> _What the task requires_: Copy out each record below, exactly as given.
(Material for the task Opens)
-- ==== Sys2Proof/Machine/Launch.lean ====
section
/-! DEFINITION. What stands around the core: the loader's contract and launch, the values at the ports, the host's
exit code, and the text format of an image. None of it is a step of the machine. -/

namespace Sys2Proof.Machine

/-- Launch (R25, R158, R159): the machine out of reset with the image in memory from address 0 upward. `rest` is the
rest of the parameter `M0`: what the cells the image does not cover hold, left open by the spec (D9). DESIGN CHOICE (log 3, safe). A launch whose
image is empty or longer than 256 bytes is refused. -/
def launch (rest : Memory) (image : List Byte) : Option State :=
  if 1 ≤ image.length ∧ image.length ≤ Config.memSize then
    some { State.reset with mem := placeBytes Config.loadBase image rest }
  else none

/-- What the host reads at the block's status ports (R121). -/
structure Ports where
  /-- `halted`: 1 when `RUN = Halted`. -/
  halted : BitVec 1
  /-- `cause`: the code of `CAUSE`. -/
  cause : BitVec 3
  /-- `pc_o`: the current `pc`. -/
  pcO : Byte
  deriving DecidableEq, Repr

/-- The status ports of a state (R121). -/
def State.ports (s : State) : Ports where
  halted := BitVec.ofBool (decide (s.run = .halted))
  cause := s.cause.code
  pcO := s.pc

/-- The exit code the spec suggests to the host (R162): none while the run goes on, 0 after `HALT`, 1 after a
fault. DESIGN CHOICE (log 13, safe): the 1 of the last four causes is the spec's suggestion; the core has no such value. -/
def hostExitCode (s : State) : Option Nat :=
  match s.run, s.cause with
  | .running, _ => none
  | .halted, .none => some 0
  | .halted, _ => some 1

/-- A line of an image file (R61). -/
inductive ImageLine where
  /-- A machine-code line: one byte. -/
  | code (b : Byte)
  /-- A blank or comment line. -/
  | skipped
  /-- A line that begins with `0` or `1` and whose first 8 characters are no base-2 number: R61 gives it no meaning.
  DESIGN CHOICE (log 14, safe). -/
  | malformed
  deriving DecidableEq, Repr

/-- A base-2 digit. -/
def binaryDigit (c : Char) : Option Nat := if c = '0' then some 0 else if c = '1' then some 1 else none

/-- The number whose base-2 digits, most significant first, are the characters. -/
def binaryValue (acc : Nat) : List Char → Option Nat
  | [] => some acc
  | c :: cs =>
    match binaryDigit c with
    | some d => binaryValue (2 * acc + d) cs
    | none => none

/-- One line of the image text (R61): the first character decides, the first 8 characters are the byte, bit 7 first. -/
def imageLine (line : List Char) : ImageLine :=
  match line with
  | [] => .skipped
  | c :: _ =>
    match binaryDigit c with
    | none => .skipped
    | some _ =>
      if line.length < 8 then .malformed
      else
        match binaryValue 0 (line.take 8) with
        | some v => .code (BitVec.ofNat 8 v)
        | none => .malformed

/-- The bytes of an image in file order (R61); none if a line is malformed. -/
def imageBytes : List (List Char) → Option (List Byte)
  | [] => some []
  | line :: rest =>
    match imageLine line, imageBytes rest with
    | .code b, some bs => some (b :: bs)
    | .skipped, some bs => some bs
    | _, _ => none

end Sys2Proof.Machine
end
(Material for the task Closes)
> _Exercise solution_:
-- ==== Sys2Proof/Machine/Launch.lean ====
section
/-! DEFINITION. What stands around the core: the loader's contract and launch, the values at the ports, the host's
exit code, and the text format of an image. None of it is a step of the machine. -/

namespace Sys2Proof.Machine

/-- Launch (R25, R158, R159): the machine out of reset with the image in memory from address 0 upward. `rest` is the
rest of the parameter `M0`: what the cells the image does not cover hold, left open by the spec (D9). DESIGN CHOICE (log 3, safe). A launch whose
image is empty or longer than 256 bytes is refused. -/
def launch (rest : Memory) (image : List Byte) : Option State :=
  if 1 ≤ image.length ∧ image.length ≤ Config.memSize then
    some { State.reset with mem := placeBytes Config.loadBase image rest }
  else none

/-- What the host reads at the block's status ports (R121). -/
structure Ports where
  /-- `halted`: 1 when `RUN = Halted`. -/
  halted : BitVec 1
  /-- `cause`: the code of `CAUSE`. -/
  cause : BitVec 3
  /-- `pc_o`: the current `pc`. -/
  pcO : Byte
  deriving DecidableEq, Repr

/-- The status ports of a state (R121). -/
def State.ports (s : State) : Ports where
  halted := BitVec.ofBool (decide (s.run = .halted))
  cause := s.cause.code
  pcO := s.pc

/-- The exit code the spec suggests to the host (R162): none while the run goes on, 0 after `HALT`, 1 after a
fault. DESIGN CHOICE (log 13, safe): the 1 of the last four causes is the spec's suggestion; the core has no such value. -/
def hostExitCode (s : State) : Option Nat :=
  match s.run, s.cause with
  | .running, _ => none
  | .halted, .none => some 0
  | .halted, _ => some 1

/-- A line of an image file (R61). -/
inductive ImageLine where
  /-- A machine-code line: one byte. -/
  | code (b : Byte)
  /-- A blank or comment line. -/
  | skipped
  /-- A line that begins with `0` or `1` and whose first 8 characters are no base-2 number: R61 gives it no meaning.
  DESIGN CHOICE (log 14, safe). -/
  | malformed
  deriving DecidableEq, Repr

/-- A base-2 digit. -/
def binaryDigit (c : Char) : Option Nat := if c = '0' then some 0 else if c = '1' then some 1 else none

/-- The number whose base-2 digits, most significant first, are the characters. -/
def binaryValue (acc : Nat) : List Char → Option Nat
  | [] => some acc
  | c :: cs =>
    match binaryDigit c with
    | some d => binaryValue (2 * acc + d) cs
    | none => none

/-- One line of the image text (R61): the first character decides, the first 8 characters are the byte, bit 7 first. -/
def imageLine (line : List Char) : ImageLine :=
  match line with
  | [] => .skipped
  | c :: _ =>
    match binaryDigit c with
    | none => .skipped
    | some _ =>
      if line.length < 8 then .malformed
      else
        match binaryValue 0 (line.take 8) with
        | some v => .code (BitVec.ofNat 8 v)
        | none => .malformed

/-- The bytes of an image in file order (R61); none if a line is malformed. -/
def imageBytes : List (List Char) → Option (List Byte)
  | [] => some []
  | line :: rest =>
    match imageLine line, imageBytes rest with
    | .code b, some bs => some (b :: bs)
    | .skipped, some bs => some bs
    | _, _ => none

end Sys2Proof.Machine
end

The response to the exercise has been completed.